** PROBLEM DETAILS **
Below are lines of data, and only some are wanted. Please repeat exactly those from the line that has "nothing. -/" through the line that has "(k.val, hexFont[k.val])) fits".

** SOURCE INFORMATION **
theorem wf_loadedMemory : Memory.wf (loadedMemory program hexFont largeFont) = true := Memory.wf_writeCells _ rfl

/-- A cell that `init` places reads back: no two have one address, and all lie in memory. -/
theorem read_loadedMemory {c : Host.Cell} (fits : program.length ≤ Config.maxProgram)
    (hc : c ∈ loadCells program hexFont largeFont) : Memory.read (loadedMemory program hexFont largeFont) c.1 = c.2 :=
  Memory.read_writeCells_of_mem rfl (nodup_loadCells program hexFont largeFont) (loadCells_lt hexFont largeFont fits) hc

/-- An address outside both fonts and the program reads as 0 (D14). -/
theorem read_loadedMemory_outside {a : Nat}
    (ha : (0x50 ≤ a ∧ a ≤ 0x7F) ∨ (0xE4 ≤ a ∧ a ≤ 0x1FF) ∨ 0x200 + program.length ≤ a) :
    Memory.read (loadedMemory program hexFont largeFont) a = 0 := by
  rw [loadedMemory, Memory.read_writeCells_of_notMem _ _ a, Memory.read_nil, initialByte_eq_zero (by omega)]
  intro c hc hca
  have hm : a ∈ (loadCells program hexFont largeFont).map Prod.fst := hca ▸ List.mem_map_of_mem hc
  simp only [loadCells, List.map_append, addresses_cellsFrom, Vector.length_toList, List.mem_append,
    List.mem_range'_1, Config.progBase, Config.hexFontBase, Config.largeFontBase] at hm
  omega

end loaded

/-- A byte of a font or of the program is a cell that `init` places (R340). -/
theorem mem_loadCells {program : List Byte} {hexFont : HexFont} {largeFont : LargeFont} {c : Host.Cell} :
    c ∈ loadCells program hexFont largeFont ↔
      (∃ k, hexFont.toList[k]? = some c.2 ∧ c.1 = 0x000 + k) ∨ (∃ k, largeFont.toList[k]? = some c.2 ∧ c.1 = 0x080 + k) ∨
      ∃ k, program[k]? = some c.2 ∧ c.1 = 0x200 + k := by
  simp only [loadCells, List.mem_append, mem_cellsFrom, Config.progBase, Config.hexFontBase, Config.largeFontBase,
    or_assoc]

theorem load_of_fits {program : List Byte} (superMode : Bool) (hexFont : HexFont) (largeFont : LargeFont)
    (keyCodes : List Byte) (h : program.length ≤ Config.maxProgram) :
    load program superMode hexFont largeFont keyCodes = .next { State.reset with
      mem := loadedMemory program hexFont largeFont, superMode := superMode, keyCodes := keyCodes } := by
  rw [load, if_neg (Nat.not_lt.mpr h)]

/-- Settles O14: every cell placed reads back, every other address was never written, and the default fonts list
nothing. -/
theorem loadPlacesTheProgram : Obligations.LoadPlacesTheProgram := by
  unfold Obligations.LoadPlacesTheProgram
  refine ⟨fun program superMode hexFont largeFont keyCodes => ⟨fun fits => ?_, fun long => ?_⟩, ?_⟩
  · refine ⟨_, load_of_fits superMode hexFont largeFont keyCodes fits, fun k => ?_, fun k => ?_, fun k b hk => ?_,
      fun a ha => read_loadedMemory_outside hexFont largeFont ha, wf_loadedMemory hexFont largeFont, rfl⟩
    · exact read_loadedMemory hexFont largeFont (c := (k.val, hexFont[k.val])) fits
        (mem_loadCells.mpr (.inl ⟨k.val, by simp, (Nat.zero_add _).symm⟩))
    · exact read_loadedMemory hexFont largeFont (c := (0x080 + k.val, largeFont[k.val])) fits
        (mem_loadCells.mpr (.inr (.inl ⟨k.val, by simp, rfl⟩)))
    · exact read_loadedMemory hexFont largeFont (c := (0x200 + k, b)) fits
        (mem_loadCells.mpr (.inr (.inr ⟨k, hk, rfl⟩)))
  · exact if_pos long
  · rw [load_of_fits false _ _ _ (Nat.zero_le _), loadedMemory, writeCells_default_fonts]
    rfl

end Sys2Proof.Machine
end

section
/-! PROOFS. Control flow and conditional skips (40_control_flow R130 to R136, 41_conditional_skip R150 to R157). -/

namespace Sys2Proof.Machine

/-- `nnn + V[0]` is at most 0x10FE, so the target of JP V0 does not wrap as a word (R133). -/
theorem toNat_jpV0_target (nnn : Addr12) (b : Byte) : (zext16 nnn + zext16 b).toNat = nnn.toNat + b.toNat := by
  have hb : (zext16 b).toNat = b.toNat := BitVec.toNat_setWidth_of_le (by decide)
  have := nnn.isLt
  have := b.isLt
  rw [BitVec.toNat_add, toNat_zext16_addr, hb]
  omega

/-- Settles O17. -/
theorem jumpsSetThePc : Obligations.JumpsSetThePc := by
  unfold Obligations.JumpsSetThePc
  intro nnn s
  exact ⟨⟨_, rfl, toNat_zext16_addr nnn, rfl⟩, ⟨_, rfl, toNat_jpV0_target nnn (s.getV 0), rfl⟩⟩

/-- RET with entries held: 2 past the top one, the cursor one down (R132). -/
theorem exec_ret_of_entry {s : State} {k : Fin 16} (h : s.depth.val = k.val + 1) :
    exec .ret s = .next { s with
      pc := s.stack[k.val] + 2, depth := k.castSucc, lastResult := some .continued } := by
  obtain ⟨j, d, hj, hd, hp⟩ | ⟨h0, -⟩ := pop_cases s
  · obtain rfl : j = k := Fin.ext (by omega)
    obtain rfl : d = j.castSucc := Fin.ext hd
    simp only [exec, execRet, hp, jumpTo]
  · omega

/-- RET on an empty stack raises `StackUnderflow` at its own address (R37, R132). -/
theorem exec_ret_of_empty {s : State} (h : s.depth.val = 0) : exec .ret s = raise (.stackUnderflow s.pc) s := by
  obtain ⟨j, d, hj, -, -⟩ | ⟨-, hp⟩ := pop_cases s
  · omega
  · simp only [exec, execRet, hp]

/-- Settles O19: a held entry of a stack that meets the invariant is at most 0xFFE, so 2 past it is at most 0x1000. -/
theorem returnGoesPastTheCall : Obligations.ReturnGoesPastTheCall := by
  unfold Obligations.ReturnGoesPastTheCall
  intro s
  constructor
  · intro k hk
    have held : s.depth.val = k.val + 1 := by simp only [State.sc] at hk; omega
    refine ⟨_, exec_ret_of_entry held, rfl, ?_, fun ok => ?_, rfl⟩
    · simp only [State.sc, Fin.val_castSucc]
      omega
    · have := (ok k (by omega)).1
      have sum : (s.stack[k.val] + 2).toNat = s.stack[k.val].toNat + 2 := by bv_omega
      exact ⟨sum, by simp only [sum]; omega⟩
  · intro hsc
    exact exec_ret_of_empty (by simp only [State.sc] at hsc; omega)

/-- Settles O20: the RET pops the entry at the cursor, which is where the CALL pushed its own address. -/
theorem callThenReturnComesBack : Obligations.CallThenReturnComesBack := by
  unfold Obligations.CallThenReturnComesBack
  intro nnn s hsc
  have room := (sc_lt_iff_room s).mp hsc
  refine ⟨_, _, exec_call_of_room nnn s room, exec_ret_of_entry (k := ⟨s.depth.val, room⟩) rfl, ?_, rfl⟩
  simp only [Vector.getElem_set_self]

/-- Settles O21. -/
theorem exitHaltsInPlace : Obligations.ExitHaltsInPlace := by
  unfold Obligations.ExitHaltsInPlace
  intro s
  rfl

/-- Settles O22: a skip either way is `skipIf_eq`, here on the comparison with a byte. -/
theorem skipsAgainstAByte : Obligations.SkipsAgainstAByte := by
  unfold Obligations.SkipsAgainstAByte
  intro x nn s
  constructor
  · simp only [exec, execSeImm, skipIf_eq, decide_eq_true_eq]
  · simp only [exec, execSneImm, skipIf_eq, decide_eq_true_eq, ne_eq, ite_not]

/-- Settles O23: as O22, on the comparison of two registers. -/
theorem skipsBetweenRegisters : Obligations.SkipsBetweenRegisters := by
  unfold Obligations.SkipsBetweenRegisters
  intro x y s
  constructor
  · simp only [exec, execSeReg, skipIf_eq, decide_eq_true_eq]
  · simp only [exec, execSneReg, skipIf_eq, decide_eq_true_eq, ne_eq, ite_not]

/-- Settles O24: as O22, on the host's answer, whatever it is. -/
theorem skipsOnAKey : Obligations.SkipsOnAKey := by
  unfold Obligations.SkipsOnAKey
  intro x s
  constructor
  · simp only [exec, execSkp, skipIf_eq]
    rfl
  · simp only [exec, execSknp, skipIf_eq, State.keyPressed]
    cases Config.keyPressed s.inputs (s.getV x) <;> rfl

end Sys2Proof.Machine
end

section
/-! PROOFS. Loads, logic, timers, random and keys: one register or one timer written, the rest as it was. -/

namespace Sys2Proof.Machine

** TASK SOLUTION **
nothing. -/
theorem loadPlacesTheProgram : Obligations.LoadPlacesTheProgram := by
  unfold Obligations.LoadPlacesTheProgram
  refine ⟨fun program superMode hexFont largeFont keyCodes => ⟨fun fits => ?_, fun long => ?_⟩, ?_⟩
  · refine ⟨_, load_of_fits superMode hexFont largeFont keyCodes fits, fun k => ?_, fun k => ?_, fun k b hk => ?_,
      fun a ha => read_loadedMemory_outside hexFont largeFont ha, wf_loadedMemory hexFont largeFont, rfl⟩
    · exact read_loadedMemory hexFont largeFont (c := (k.val, hexFont[k.val])) fits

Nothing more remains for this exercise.